*** Opening of The records ***

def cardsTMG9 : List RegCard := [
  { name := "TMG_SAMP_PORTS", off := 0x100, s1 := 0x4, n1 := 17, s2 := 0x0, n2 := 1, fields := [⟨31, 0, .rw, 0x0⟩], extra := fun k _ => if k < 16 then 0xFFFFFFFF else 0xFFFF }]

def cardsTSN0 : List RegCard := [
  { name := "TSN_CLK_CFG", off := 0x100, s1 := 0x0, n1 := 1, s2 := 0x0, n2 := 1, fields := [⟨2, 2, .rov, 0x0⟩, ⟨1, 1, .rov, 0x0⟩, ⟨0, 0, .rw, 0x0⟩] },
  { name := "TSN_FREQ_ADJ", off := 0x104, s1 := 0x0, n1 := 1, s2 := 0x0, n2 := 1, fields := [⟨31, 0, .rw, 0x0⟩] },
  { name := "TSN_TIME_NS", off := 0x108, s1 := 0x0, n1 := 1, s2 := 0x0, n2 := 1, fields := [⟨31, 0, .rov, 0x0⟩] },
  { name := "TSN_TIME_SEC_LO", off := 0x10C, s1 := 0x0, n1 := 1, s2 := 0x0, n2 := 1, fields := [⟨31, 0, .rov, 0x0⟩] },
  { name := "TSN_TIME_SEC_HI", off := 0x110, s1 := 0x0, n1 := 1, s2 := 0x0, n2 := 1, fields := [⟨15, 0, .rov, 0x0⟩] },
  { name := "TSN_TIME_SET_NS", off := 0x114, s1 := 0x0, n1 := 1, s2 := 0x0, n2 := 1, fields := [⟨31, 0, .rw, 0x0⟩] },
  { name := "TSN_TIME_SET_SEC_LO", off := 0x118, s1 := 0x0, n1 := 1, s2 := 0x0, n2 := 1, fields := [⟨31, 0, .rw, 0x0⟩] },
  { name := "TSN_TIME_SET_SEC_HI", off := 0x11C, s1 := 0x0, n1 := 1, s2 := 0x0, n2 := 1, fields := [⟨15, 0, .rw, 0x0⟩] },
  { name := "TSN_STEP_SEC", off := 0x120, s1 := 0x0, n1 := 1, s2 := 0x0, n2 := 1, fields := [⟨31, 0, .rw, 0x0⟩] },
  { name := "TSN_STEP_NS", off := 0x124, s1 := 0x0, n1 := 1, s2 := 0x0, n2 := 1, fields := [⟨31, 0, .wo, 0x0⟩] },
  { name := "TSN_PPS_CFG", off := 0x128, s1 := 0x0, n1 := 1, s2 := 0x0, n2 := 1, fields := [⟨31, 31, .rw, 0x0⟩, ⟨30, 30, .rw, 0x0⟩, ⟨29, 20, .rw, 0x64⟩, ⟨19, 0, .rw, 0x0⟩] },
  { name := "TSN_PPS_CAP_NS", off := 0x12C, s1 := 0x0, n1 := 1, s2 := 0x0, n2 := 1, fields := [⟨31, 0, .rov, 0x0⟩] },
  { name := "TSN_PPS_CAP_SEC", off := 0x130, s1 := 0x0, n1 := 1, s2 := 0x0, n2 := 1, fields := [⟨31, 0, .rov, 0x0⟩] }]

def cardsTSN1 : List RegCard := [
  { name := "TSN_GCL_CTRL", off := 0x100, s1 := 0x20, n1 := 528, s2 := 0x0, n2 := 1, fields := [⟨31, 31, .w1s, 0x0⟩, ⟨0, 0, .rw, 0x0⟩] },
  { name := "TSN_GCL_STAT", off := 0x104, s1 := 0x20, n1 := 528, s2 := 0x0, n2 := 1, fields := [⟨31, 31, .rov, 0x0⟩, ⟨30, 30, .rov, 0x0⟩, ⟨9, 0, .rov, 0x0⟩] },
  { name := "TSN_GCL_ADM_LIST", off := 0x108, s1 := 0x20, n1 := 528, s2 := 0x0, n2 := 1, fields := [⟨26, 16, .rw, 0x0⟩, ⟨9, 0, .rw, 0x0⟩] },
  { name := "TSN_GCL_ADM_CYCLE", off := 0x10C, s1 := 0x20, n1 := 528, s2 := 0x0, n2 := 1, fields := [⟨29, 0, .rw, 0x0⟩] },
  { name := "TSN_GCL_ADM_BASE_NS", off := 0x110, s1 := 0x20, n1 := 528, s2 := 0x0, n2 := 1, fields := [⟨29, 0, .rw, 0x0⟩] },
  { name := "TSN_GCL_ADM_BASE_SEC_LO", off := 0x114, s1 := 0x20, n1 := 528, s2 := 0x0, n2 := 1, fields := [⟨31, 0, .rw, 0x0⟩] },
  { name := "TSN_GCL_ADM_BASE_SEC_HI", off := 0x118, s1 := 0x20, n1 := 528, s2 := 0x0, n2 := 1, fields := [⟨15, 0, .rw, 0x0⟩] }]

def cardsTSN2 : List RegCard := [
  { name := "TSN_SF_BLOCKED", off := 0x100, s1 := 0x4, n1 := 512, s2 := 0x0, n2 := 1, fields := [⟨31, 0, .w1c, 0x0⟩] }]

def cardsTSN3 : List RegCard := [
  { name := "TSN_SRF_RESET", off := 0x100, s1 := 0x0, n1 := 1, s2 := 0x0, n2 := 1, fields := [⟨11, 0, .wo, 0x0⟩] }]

*** Close of The records ***

__Exercise brief__. Go line by line through the data, copying each one that contains the word "RegCard".

__Task answer__.
def cardsTMG9 : List RegCard := [
def cardsTSN0 : List RegCard := [
def cardsTSN1 : List RegCard := [
def cardsTSN2 : List RegCard := [
def cardsTSN3 : List RegCard := [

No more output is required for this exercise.